README: lead with two wins + thesis narrative (#76)

dpetrou-continua · web-flow · commit fbb43d8f6350 · 2026-02-22T19:02:06.000-05:00
diff --git a/README.md b/README.md
@@ -52,29 +52,43 @@ detour.
 Happy Paths remembers what worked and intervenes at the moment of failure,
 before the agent wastes steps rediscovering the fix.
 
-## Where it helps (and where it doesn't)
+## Two wins, one thesis
 
-We ran 17 benchmark iterations (~800+ runs across two benchmark suites) to
-find the right intervention designs. Honest findings:
+We ran 17 benchmark iterations (~1,000+ runs across three suites) to find
+what actually works. The thesis: **Happy Paths doesn't make smart models
+smarter at things they already know. It makes undiscoverable things
+discoverable.**
 
-**Where it helps**: projects with undocumented setup steps, internal CLI tools,
-or error messages that point the wrong way.
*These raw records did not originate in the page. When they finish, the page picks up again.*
-- ==== Sys2Proof/Machine/Flags.lean ====
section
/-! DEFINITION. The flags of `STATE` (`10_state.md` R38), the `STATE` word (R35), and the saturating counters
(`42_csma_backoff.md` R182). -/

namespace Sys2Proof.Machine

/-- The `STATE` register, 13 bits (R35): `IMMEDIATE`, `COMP_NBF`, `COMP_PENDING`, `MORE_FRAG`, `REQ_ACTIVE`, `TX`,
a zero bit, `OCC` from bit 12 down. `REQ_ACTIVE` is 1 exactly when `TX` is not `NONE`. -/
def MacBank.stateBits (m : MacBank) : BitVec 13 :=
  BitVec.ofBool m.immediate ++ BitVec.ofBool m.compNbf ++ BitVec.ofBool m.compPending ++
    BitVec.ofBool m.moreFrag ++ BitVec.ofBool (decide (m.tx ≠ .none)) ++ txBits m.tx ++ 0#1 ++ occBits m.occ

/-- `STATE.COMP_PENDING <- 0; STATE.COMP_NBF <- 0`. -/
def State.clearComp (s : State) : State :=
  { s with mac := { s.mac with compPending := false, compNbf := false } }

/-- `STATE.COMP_PENDING <- 1; STATE.COMP_NBF <- nbf` (R246). -/
def State.armComp (s : State) (nbf : Bool) : State :=
  { s with mac := { s.mac with compPending := true, compNbf := nbf } }

/-- `STATE.IMMEDIATE <- b`. -/
def State.setImmediate (s : State) (b : Bool) : State := { s with mac := { s.mac with immediate := b } }

/-- `sat8(v + 1)` (R11, R182). -/
def sat8Inc (v : BitVec 8) : BitVec 8 := BitVec.ofNat 8 (min (v.toNat + 1) 255)

/-- `v - 1` if `v > 0`, else `v` (R183). -/
def decIfPositive (v : BitVec 8) : BitVec 8 := if v = 0#8 then v else v - 1#8

end Sys2Proof.Machine
end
These are the cases where a model
-has no prior training data and can't infer the fix from repo files alone.
+### Win 1: Tool registry eliminates reinvention waste (−100%)
 
-**Where it also helps**: repos where agents waste tokens reinventing existing
-tools. Session mining found 9,012 throwaway scripts (~2.3M wasted tokens)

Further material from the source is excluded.